What are the benefits for bosses? Staff are likely to stay in the office longer and it creates a sense of camaraderie among co-workers. But it also ostracises people like me – the non-drinkers – who don’t partake in the merriment.
I once visited a large PR agency which had an impressive bar on one floor of their office, staffed by full-time bartenders. The publicist I was meeting showed it off to me proudly and then looked offended when I ordered a soda water. But that wasn’t as bad as the event organiser who accidentally CC’d me into an email about a cocktail party, writing, ‘Shall we invite Amy Molloy or not bother – she doesn’t drink!!!!’ Did my sobriety deserve so many exclamation marks?
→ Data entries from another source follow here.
-- ==== Sys2Proof/Machine/Issue.lean ====
section
/-! DEFINITION. How clauses issue: fetch, the checks of R115, pending registers, paired clauses, gangs, and
what is taken between clauses (R103 to R107, R115, R147, R263). -/

namespace Sys2Proof.Machine

/-- Whether an access comes from the host or the firmware. -/
def outside : RegSrc → Bool
  | .core _ => false
  | _ => true

/-- The g registers an instruction reads or writes (R147). -/
def gNamed : Instr → List RegNo
  | .add d a b _ => [d, a, b]
  | .sub d a b _ => [d, a, b]
  | .and d a b _ => [d, a, b]
  | .or d a b _ => [d, a, b]
  | .xor d a b _ => [d, a, b]
  | .andn d a b _ => [d, a, b]
  | .shl d a b _ => [d, a, b]
  | .shr d a b _ => [d, a, b]
  | .sra d a b _ => [d, a, b]
  | .rol d a b _ => [d, a, b]
  | .slt d a b _ => [d, a, b]
  | .sltn d a b _ => [d, a, b]
  | .min d a b _ => [d, a, b]
  | .max d a b _ => [d, a, b]
  | .minn d a b _ => [d, a, b]
  | .maxn d a b _ => [d, a, b]
  | .sel d a b _ => [d, a, b]
  | .addi d a _ => [d, a]
  | .andi d a _ => [d, a]
  | .ori d a _ => [d, a]
  | .xori d a _ => [d, a]
  | .shli d a _ => [d, a]
  | .shri d a _ => [d, a]
  | .srai d a _ => [d, a]
  | .roli d a _ => [d, a]
  | .movi d _ => [d]
  | .movs d _ => [d]
  | .mul d a b _ => [d, a, b]
  | .mulh d a b _ => [d, a, b]
  | .mulhn d a b _ => [d, a, b]
  | .div d a b _ => [d, a, b]
  | .divn d a b _ => [d, a, b]
  | .rem d a b _ => [d, a, b]
  | .remn d a b _ => [d, a, b]
  | .clz d a _ => [d, a]
  | .ctz d a _ => [d, a]
  | .pop d a _ => [d, a]
  | .brev d a _ => [d, a]
  | .sext d a b _ => [d, a, b]
  | .zext d a b _ => [d, a, b]
  | .bext d a b _ => [d, a, b]
  | .bins d a b _ => [d, a, b]
  | .vsplat _ a _ _ => [a]
  | .vext d _ b _ => [d, b]
  | .vins _ a b _ _ => [a, b]
  | .vrot _ _ b _ _ => [b]
  | .beq a b _ => [a, b]
  | .bne a b _ => [a, b]
  | .blt a b _ => [a, b]
  | .bge a b _ => [a, b]
  | .bltn a b _ => [a, b]
  | .bgen a b _ => [a, b]
  | .jal d _ => [d]
  | .jr a => [a]
  | .jalr d a => [d, a]
  | .ret  => [1]
  | .fjmp a => [a]
  | .loop _ c _ => [c]
  | .loopx _ c _ s2 => [c, s2]
  | .fuse a => [a]
  | .yield a => [a]
  | .park a => [a]
  | .ldb t b _ _ _ => [t, b]
  | .ldh t b _ _ _ => [t, b]
  | .ldw t b _ _ _ => [t, b]
  | .ldd t b _ _ => [t, b]
  | .stb t b _ _ _ => [t, b]
  | .sth t b _ _ _ => [t, b]
  | .stw t b _ _ _ => [t, b]
  | .std t b _ _ _ => [t, b]
  | .vld _ b _ _ _ => [b]
  | .vst _ b _ _ _ => [b]
  | .aadd t b s2 _ _ => [t, b, s2]
  | .aand t b s2 _ _ => [t, b, s2]
  | .aor t b s2 _ _ => [t, b, s2]
  | .axor t b s2 _ _ => [t, b, s2]
  | .amin t b s2 _ _ => [t, b, s2]
  | .amax t b s2 _ _ => [t, b, s2]
  | .aminn t b s2 _ _ => [t, b, s2]
  | .amaxn t b s2 _ _ => [t, b, s2]
  | .aswap t b s2 _ _ => [t, b, s2]
  | .acas t b s2 _ _ => [t, b, s2]
  | .afadd t b s2 _ => [t, b, s2]
  | .fence a => [a]
  | .seti a _ _ => [a]
  | .rds d _ => [d]
  | .wrs a _ => [a]
  | .qst _ a _ => [a]
  | .xcopy d a b c => [d, a, b, c]
  | .xstat d a => [d, a]
  | .xwait d => [d]
  | .sbind _ a b => [a, b]
  | .sstat d _ => [d]
  | .cfetch a _ => [a]
  | .cstat d _ => [d]
  | .dtld a _ _ _ => [a]
  | .segld a _ => [a]
  | .mload _ g _ => [g, (g + 1)]
  | .mstore _ g _ => [g]
  | .mmas _ _ _ g _ _ => [g, (g + 1)]
  | .mscale _ g _ => [g, (g + 1)]
  | .tspawn d => [d]
  | .tpub d a b => [d, a, b]
  | .tsig d a => [d, a]
  | .targ d a => [d, a]
  | .send d a => [d, a]
  | .recv d a b => [d, a, b]
  | .recvadd _ a => [a]
  | .qbind d a b => [d, a, b]
  | .qstat d a => [d, a]
  | .spliceIns d a => [d, a]
  | .spliceEli d a => [d, a]
  | .spliceReb d a => [d, a]
  | .splPrep d a b => [d, a, b]
  | .splCmt d => [d]
  | .csrr d _ => [d]
  | .csrw a _ => [a]
  | .csrs a _ => [a]
  | .csrc a _ => [a]
  | _ => []

/-- The four v registers of a `recvadd` from one on; none past v31. -/
def fourFrom (d : RegNo) : List RegNo :=
  (List.range 4).filterMap (fun i => if d.toNat + i < 32 then some (BitVec.ofNat 5 (d.toNat + i)) else none)

/-- The v registers an instruction reads or writes. -/
def vNamed : Instr → List RegNo
  | .vadd d a b _ _ => [d, a, b]
  | .vsub d a b _ _ => [d, a, b]
  | .vmul d a b _ _ => [d, a, b]
  | .vmulh d a b _ _ => [d, a, b]
  | .vmulhn d a b _ _ => [d, a, b]
  | .vmin d a b _ _ => [d, a, b]
  | .vmax d a b _ _ => [d, a, b]
  | .vminn d a b _ _ => [d, a, b]
  | .vmaxn d a b _ _ => [d, a, b]
  | .vabs d a _ _ => [d, a]
  | .vneg d a _ _ => [d, a]
  | .vand d a b _ _ => [d, a, b]
  | .vor d a b _ _ => [d, a, b]
  | .vxor d a b _ _ => [d, a, b]
  | .vandn d a b _ _ => [d, a, b]
  | .vshl d a b _ _ => [d, a, b]
  | .vshr d a b _ _ => [d, a, b]
  | .vsra d a b _ _ => [d, a, b]
  | .vadds d a b _ _ => [d, a, b]
  | .vaddsn d a b _ _ => [d, a, b]
  | .vsubs d a b _ _ => [d, a, b]
  | .vsubsn d a b _ _ => [d, a, b]
  | .vavg d a b _ _ => [d, a, b]
  | .vavgn d a b _ _ => [d, a, b]
  | .vcmpeq _ a b _ _ => [a, b]
  | .vcmpne _ a b _ _ => [a, b]
  | .vcmplt _ a b _ _ => [a, b]
  | .vcmple _ a b _ _ => [a, b]
  | .vcmpltn _ a b _ _ => [a, b]
  | .vcmplen _ a b _ _ => [a, b]
  | .vfcmpeq _ a b _ _ => [a, b]
  | .vfcmplt _ a b _ _ => [a, b]
  | .vfcmple _ a b _ _ => [a, b]
  | .vfcmpun _ a b _ _ => [a, b]
  | .vfadd d a b _ _ => [d, a, b]
  | .vfsub d a b _ _ => [d, a, b]
  | .vfmul d a b _ _ => [d, a, b]
  | .vfmin d a b _ _ => [d, a, b]
  | .vfmax d a b _ _ => [d, a, b]
  | .vfabs d a _ _ => [d, a]
  | .vfneg d a _ _ => [d, a]
  | .vfrcp d a _ _ => [d, a]
  | .vfrsq d a _ _ => [d, a]
  | .vfma d a b c _ => [d, a, b, c]
  | .vfms d a b c _ => [d, a, b, c]
  | .vfnma d a b c _ => [d, a, b, c]
  | .vfnms d a b c _ => [d, a, b, c]
  | .vmac d a b c _ => [d, a, b, c]
  | .vmacn d a b c _ => [d, a, b, c]
  | .vshuf d a b _ _ => [d, a, b]
  | .vsplat d _ _ _ => [d]
  | .vext _ a _ _ => [a]
  | .vins d _ _ _ _ => [d]
  | .vzip d a b _ _ => [d, a, b]
  | .vunzip d a b _ _ => [d, a, b]
  | .vrot d a _ _ _ => [d, a]
  | .vsel d a b _ _ => [d, a, b]
  | .vmov d a _ _ => [d, a]
  | .vredadd d a _ _ => [d, a]
  | .vfredadd d a _ _ => [d, a]
  | .vredmin d a _ _ => [d, a]
  | .vredmax d a _ _ => [d, a]
  | .vredminn d a _ _ => [d, a]
  | .vredmaxn d a _ _ => [d, a]
  | .vdot8 d a b _ _ => [d, a, b]
  | .vdot8n d a b _ _ => [d, a, b]
  | .vpop d a _ _ => [d, a]
  | .vclz d a _ _ => [d, a]
  | .vctz d a _ _ => [d, a]
  | .vcvt d a _ _ _ _ => [d, a]
  | .vdec d a _ _ _ => [d, a]
  | .venc d a _ _ _ _ => [d, a]
  | .segev d a _ => [d, a]
  | .vld t _ _ _ _ => [t]
  | .vst t _ _ _ _ => [t]
  | .sbind d _ _ => [d]
  | .sunbind d => [d]
  | .sstat _ a => [a]
  | .recvadd d _ => fourFrom d
  | _ => []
Over the years, I’ve developed tactics to feel part of the party. In bars, I never order a bottle of water because it screams ‘judgy health nut’ (the equivalent of taking a green smoothie to a house party). At events, I often bring a GoPro camera to ‘capture the fun’, when really I just want something in my hand other than a champagne glass. It’s also amazing how popular you become when people realise you’re a designated driver and happy to give them a lift home. And with work, I always push for breakfast meetings so drinking is not even an issue.
I still feel left out when I see Instagram photos of colleagues with their arms draped around each other in drunken unity. But I remind myself that real relationships – both personal and professional – sometimes take time to develop. It’s a little like my love life. Although drunk me was probably a far more memorable date, the guys I met in bars never stuck around for long the next morning. My fiancé, on the other hand, admits he didn’t kiss me on our first date because I was sober, and he was too nervous. But our relationship is more enduring than any of my drunken flings.
I may not be the wildest employee but I hope I have built a reputation as genuine, dependable and reliable. Those aren’t personality traits I ever found at the bottom of a bottle. I genuinely admire anyone who can be charming, funny and articulate when they’re drinking – and still go to work the next day without throwing up on the train. But that isn’t me. I was always an insecure, emotionally needy drinker, who veered between arrogant euphoria and crushing self-doubt. So however much I worry that sobriety is holding me back in my work life, I also know if you met that woman, you wouldn’t give her your business card.